Dientamoeba 18S V4+V5:
TGCAAGTTTGCTCCCATATTGTTGTAGTTAAAACGCTCGTAGTCTGAATTATTTTAATTTAAATTTTTTAAATTAAAATTTAGTTTTTATTTTATAAAAACGTTCACTGTGGAACAAATCAGAACGCTTAAAGTAATTTTCTTTATTGAATGATTTAGCGCAGTATGAAATTTTTACCTTTTAAATTTTAATTAATTTAACAAGTAATATCAAAGAGAATAATCGGGGATAGATCTATTTCATGGCGAACAGCGAAATGTTTTGACCCATGAGAGAGAAACGAAGGCGAAAGCATCTATCAAGTGTATTTCTATCGATCAAGGGCGAGAGTAGGAGTATCCAACCGGATCAGAGACCCGGGTAGTTCCTACCTTAAACTATGCCGACAAGGTTTTGTTTTTTTTAATAAAAGCAGTACCATAGGAGAAATCATAGTTCATGGGCTCTGGGGGAACTACGACCGCAAGGCTGAAACTTGAA

SoilRotifer · May 3, 2023, 8:16pm

You can follow this approach to add plugins to docker containers.

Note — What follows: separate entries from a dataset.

/-- SEAL's answer and the memory after its write (R218, R219). -/
def State.sealWrite (s : State) (l : Launch) (tether : Nat) (rec_ cb : List Byte) (table : List Nat) : State × Nat :=
  match s.sealEntry l tether rec_ cb table with
  | .error c => (s, c)
  | .ok (a, (handle, bs)) => match s.writeVa l.part l.ctx a bs with
    | none => (s, 7)
    | some s1 => (s1, handle)

/-- The bytes that SEAL reads of a tensor: the auxiliary block with the block table, and the stored scale bytes, as address and length
(R218). -/
def State.sealReads (s : State) (l : Launch) (kn : Known) (t : TRec) : List (Nat × Nat) :=
  if t.code ≠ 0 then []
  else
    let (_, table) := s.auxOf l.part l.ctx kn t
    (if t.aux = 0 then [] else [(t.aux, 32 + 8 * table.length)]) ++
      (if t.mode = 0 then [] else t.coords.map (fun c => ((t.scaleAddr table t.base t.sbase c).toNat, 1)))

/-- The record in s[P..P+15]. -/
def Flight.tensorRec (f : Flight) (p : Nat) : List Byte := (List.range 16).flatMap (fun i => toBytes 4 (f.s (p + i)).toNat)

/-- What SEAL keeps of its reads until it writes: the code it has found, codebook and table. -/
def sealBuf (code : Nat) (cb : List Byte) (table : List Nat) : List Byte := BitVec.ofNat 8 code :: cb ++ table.flatMap (toBytes 8)

/-- The block table of what SEAL keeps. -/
def sealTable (buf : List Byte) : List Nat := (List.range ((buf.length - 33) / 8)).map (fun i => fieldAt buf (33 + 8 * i) 8)

/-- The latency classes of SEAL's reads, those of other devices among them, and of its search and its write (R173; log 33). -/
def State.sealClass (s : State) (r : FlightRef) (l : Launch) (kn : Known) (t : TRec) : Nat × Nat :=
  let reads := (s.sealReads l kn t).map (·.1) ++ (s.sealUnknown l.part l.ctx kn t).map (·.1)
  (reads.foldl (fun m a => max m (s.vaClass r a)) 0, (s.searchedAt l).foldl (fun m a => max m (s.vaClass r a)) 0)

/-- SEAL asks another device for what it needs of it; without a path there it is given nothing (R207, R387). -/
def State.askSeal (s : State) (r : FlightRef) (l : Launch) (kn : Known) (t : TRec) : State :=
  match s.sealUnknown l.part l.ctx kn t with
  | [] => s
  | p :: ps =>
    let dev := vaDev (BitVec.ofNat 64 p.1)
    let parts := (p :: ps).filter (fun q => vaDev (BitVec.ofNat 64 q.1) == dev)
    if s.reaches l.part l.ctx then
      (s.stall r .far).send l.part dev (.spoolOp r)
        ⟨.probe, BitVec.ofNat 64 p.1, 0, 0, [], parts.map (fun q => (BitVec.ofNat 64 q.1, (q.2, [])))⟩
    else (s.modFlight r (fun f => { f.setPeer dev with opBuf := some [] })).stall r (if s.det r then .op else .ready)

/-- It asks further, in deterministic mode for the answer 2,048 ticks on (R173; log 22). -/
def State.askSealMore (s : State) (r : FlightRef) (l : Launch) (kn : Known) (t : TRec) : State :=
  (s.modFlight r (fun f =>
    let due := f.opDue.map (· + 2048)
    { f with opDue := due, lastE := max f.lastE (due.getD 0) })).askSeal r l kn t

/-- The first move of SEAL: it reads the tensor's bytes and validates the record (R203); a code other than 0 ends it. In deterministic mode
its second move comes at the tick at which its search and its write take effect (R173). -/
def State.sealRead (s : State) (r : FlightRef) (f : Flight) (l : Launch) (d : Nat) (t : TRec) : State :=
  match (s.sealReads l f.known t).findSome? (fun p => s.pathStop l.part l.ctx p.1 p.2 false) with
  | some e => s.memStop r 1 e
  | none =>
    let code := s.validate l.part l.ctx f.known t
    if code ≠ 0 then s.retire r (f.setS d (BitVec.ofNat 32 code))
    else
      let (cb, table) := s.auxOf l.part l.ctx f.known t
      let issued := if f.opDue.isSome then f.busy else s.now r
      let e := max (max f.lastE (s.now r)) (issued + (s.sealClass r l f.known t).2)
      let s1 := { s with free := s.free + 1 }.setFlight r { f with
        opBuf := some (sealBuf code cb table)
        opDue := if s.det r then some e else none
        busy := if s.det r then issued else f.busy
        lastE := if s.det r then e else f.lastE }
      s1.stall r (if s.det r then .op else .ready)

/-- The second move of SEAL: it searches the handle table and writes the entry; D holds the handle or the code (R218). -/
def State.sealDone (s : State) (r : FlightRef) (f : Flight) (l : Launch) (g : Wg) (d : Nat) (rec_ buf : List Byte) : State :=
  let cb := slice buf 1 32
  match (s.searchedAt l).findSome? (fun a => s.pathStop l.part l.ctx a 1024 false) with
  | some e => s.memStop r 1 e
  | none => match (match s.sealEntry l g.tether rec_ cb (sealTable buf) with
      | .ok (a, _) => s.pathStop l.part l.ctx a 1024 true
      | .error _ => none) with
    | some e => s.memStop r 2 e
    | none =>
      let (s1, x) := s.sealWrite l g.tether rec_ cb (sealTable buf)
      s1.retire r (f.setS d (BitVec.ofNat 32 x))

/-- SEAL (R218): the record in s[P..P+15] is validated and written to the lowest free entry, after the earlier accesses of its thread;
its reads and its write are two moves (R225). Pages of another device answer there first; one that cannot be reached counts as not
mapped (log 21). -/
def execSeal (o : EFmt) (s : State) : Out :=
  match s.cur.bind s.launchOf with
  | none => onceWith o.g (fun r f => s.retire r f) s
  | some l =>
    let t := fun (f : Flight) => TRec.ofNat (ofBytes (f.tensorRec o.p.toNat))
    let body := fun (r : FlightRef) (f : Flight) => match s.wgOf r, f.opBuf with
      | some g, some buf => if buf.isEmpty then s.retire r (f.setS o.d.toNat 5) else s.sealDone r f l g o.d.toNat (f.tensorRec o.p.toNat) buf
      | some _, none => if (s.sealUnknown l.part l.ctx f.known (t f)).isEmpty then s.sealRead r f l o.d.toNat (t f)
        else s.askSealMore r l f.known (t f)
      | none, _ => s.retire r f
    pathOpWith (fun r f s => s.askSeal r l f.known (t f)) o.g (fun s r f => (s.sealClass r l f.known (t f)).1) body s
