/-- A request as performed at this device (R387): the state after it and its answer; none where a SPAN write is held, or no plane reaches its line (R389). A load of 64
bytes is one of a spool's record (R266). -/
def State.performRemote (s : State) (req : RemoteReq) : Option (State × RemoteAns) :=
  let o := req.op
  match s.acceptor req with
  | none => some (s, .fault cProt 0 o.va)
  | some (k, c) =>
    if o.kind = RemKind.spoolReturn then
      some (s.slotReturn k o.va (BitVec.ofNat 32 (ofBytes o.data)), .data [] 0 0)
    else if o.kind = RemKind.probe then some (match (remRanges o).mapM (s.probe k c) with
      | .ok bs => (s.noteRanges k c o, .data bs.flatten 0 0)
      | .error e => s.remStop k c req.srcDev e 1)
    else match (remRanges o).mapM (fun p => s.remPiece k c o.kind p.1 p.2) with
      | .error e =>
        let dev := match e with
          | .homeDown d _ => if (s.die d).st = 6 then MemStop.trap cHomeDown 0 o.va else e
          | e => e
        some (s.remStop k c req.srcDev dev (remKindBits o.kind))
      | .ok ps =>
        let keys := ps.flatMap (·.1)
        let ev := eventOn s.mem (remAccess o.kind) keys o.data
        let writes := match o.kind with
          | .load | .copyRead | .ldf _ => false
          | .acas => ev.got == o.data.take keys.length
          | _ => true
        if ps.any (·.2) && (!s.planesUp || ((remSpec o.kind).writes && s.spanHeld (keys.headD 0))) then none
        else
          let (s1, wts) := (s.noteRanges k c o).remTouch (keys.headD 0 / 256) writes req.pts
          some (match o.kind with
          | .lda _ | .twReset | .twQuery | .sta _ _ =>
            let data := if o.parts.isEmpty then [o.data] else o.parts.map (·.2.2)
            s1.remTwin req.srcDev req.flight wts o ((ps.map (·.1)).zip data)
          | .ldf true =>
            let got := keys.map (readByte s1.mem)
            let twins := (remRanges o).map (fun p => match s1.translate k c (BitVec.ofNat 64 p.1) { r := true } with
              | .ok (pa, l) => (match s1.twinPa k c pa l (BitVec.ofNat 64 p.1) with
                | some t => (List.range p.2).map (fun i => t + i)
                | none => [])
              | .error _ => [])
            (((formEntries o.kind (twins.map (fun ks => (ks, [])))).foldl (fun s p => s.commit p.1 p.2) s1), .data got wts 0)
          | .copyWrite => (({ s1 with mem := maskedWrite s1.mem keys o.data }).notePointer keys o.data, .data [] wts 0)
          | .spoolRelease => s1.remRelease wts o.va keys
          | .load => (s1, .data (if o.len = 64 then s1.recordAt (keys.headD 0) ev.got else ev.got) wts 0)
          | _ => ({ s1 with mem := ev.mem }, .data ev.got wts ev.flags))

/-- Key of the target side of a delivery context: source device and partition. -/
def dstKey (dev part : Nat) : Nat := dev * 256 + part

/-- Performs buffered requests while the expected one is there (R391, R392). -/
def State.drain (key : Nat) : Nat → State → State
  | 0, s => s
  | n + 1, s =>
    match look s.dstCtx key with
    | none => s
    | some c =>
      match c.buffered.find? (fun r => r.seq == c.expect) with
      | none => s
      | some req =>
        match s.performRemote req with
        | none => s
        | some (s1, a) =>
          let rs := c.replies ++ [(req.seq, a)]
          State.drain key n { s1 with dstCtx := put s1.dstCtx key { c with
            expect := c.expect + 1
            replies := rs.drop (rs.length - 64)
            buffered := c.buffered.filter (fun r => r.seq != req.seq)
            lastUse := s.clk.toNat } }

/-- A CREATE packet opens a context, or opens it anew under another epoch (R392). -/
def State.openDst (s : State) (key : Nat) (epoch : Word) : State :=
  let now := s.clk.toNat
  match look s.dstCtx key with
  | some c => if c.epoch = epoch then { s with dstCtx := put s.dstCtx key { c with lastUse := now } }
    else { s with dstCtx := put s.dstCtx key ⟨epoch, 0, [], [], now⟩ }
  | none => { s with dstCtx := put s.dstCtx key ⟨epoch, 0, [], [], now⟩ }

/-- CREATE_PACKET (R392). -/
def execCreatePacket (dev part : Nat) (epoch : Word) (s : State) : Out := .next (s.openDst (dstKey dev part) epoch)

/-- A packet is older than 10 µs, by the time of its operation's first sending (R391). -/
def State.stale (s : State) (req : RemoteReq) : Bool := decide (req.sent + 10000 ≤ s.clk.toNat)

/-- REMOTE_REQUEST (R387, R391, R392): a packet is performed in SEQ order, answered again from the reply cache, buffered, or dropped; one
older than 10 µs does not arrive. -/
def execRemoteRequest (req : RemoteReq) (s : State) : Out :=
  .next (
    if s.stale req then s
    else
    let key := dstKey req.srcDev req.srcPart
    let s1 := if req.create then s.openDst key req.epoch else s
    match look s1.dstCtx key with
    | none => s1
    | some c =>
      if c.epoch ≠ req.epoch ∨ c.replies.any (fun p => p.1 == req.seq) ∨ c.buffered.any (fun r => r.seq == req.seq) ∨
          2 ^ 31 ≤ (req.seq - c.expect).toNat then
        { s1 with dstCtx := alter s1.dstCtx key (fun c => if c.epoch = req.epoch then { c with lastUse := s.clk.toNat } else c) }
      else State.drain key (c.buffered.length + 1) { s1 with
        dstCtx := put s1.dstCtx key { c with buffered := c.buffered ++ [req], lastUse := s.clk.toNat } })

So, I just ran the sequence you provided:

... against the full-length SILVA 138.1 reference database, as processed via RESCRIPt, with feature-classifier classify-sklearn and I was able to obtain the following assignment:

d__Eukaryota;p__Parabasalia;c__Tritrichomonadea;o__Tritrichomonadea;f__Tritrichomonadea;g__Dientamoeba;s__Dientamoeba_fragilis

I also obtained the same result using ACT. Is this what you were hoping to see?

-Mike

anapopov · May 3, 2023, 10:23pm

Yes!
That's odd. I extracted the sequences/taxonomies from the SILVA 138 qza files linked on the qiime2 site, and Dientamoeba wasn't there at all. I will try downloading from SILVA directly and see what happens.

ACT doesn't work for protozoa Entamoeba dispar and Entamoeba coli, so I was trying to see if I could customize the qiime classifier.

Will rescript work with the 2021.11 version? I will have a go at setting it up.

Thanks Mike.

Ana~

anapopov · May 3, 2023, 10:44pm

(just as FYI, I was getting one of the below taxonomic assignments:
d__Eukaryota; p__Parabasalia;
d__Eukaryota; p__Parabasalia; c__Cristamonadea; o__Cristamonadea; f__Cristamonadea; )

SoilRotifer · May 8, 2023, 5:20pm

I think we may need to update the reference database used for the pre-curated databases. I think those files are still generated using SILVA 138, but if you run rescript get-silva-data directly, it will pull SILVA 138.1, which has some corrections.

The current release is for 2023.2, but you can download and install older versions of RESCRIPt, like 2021.11, here.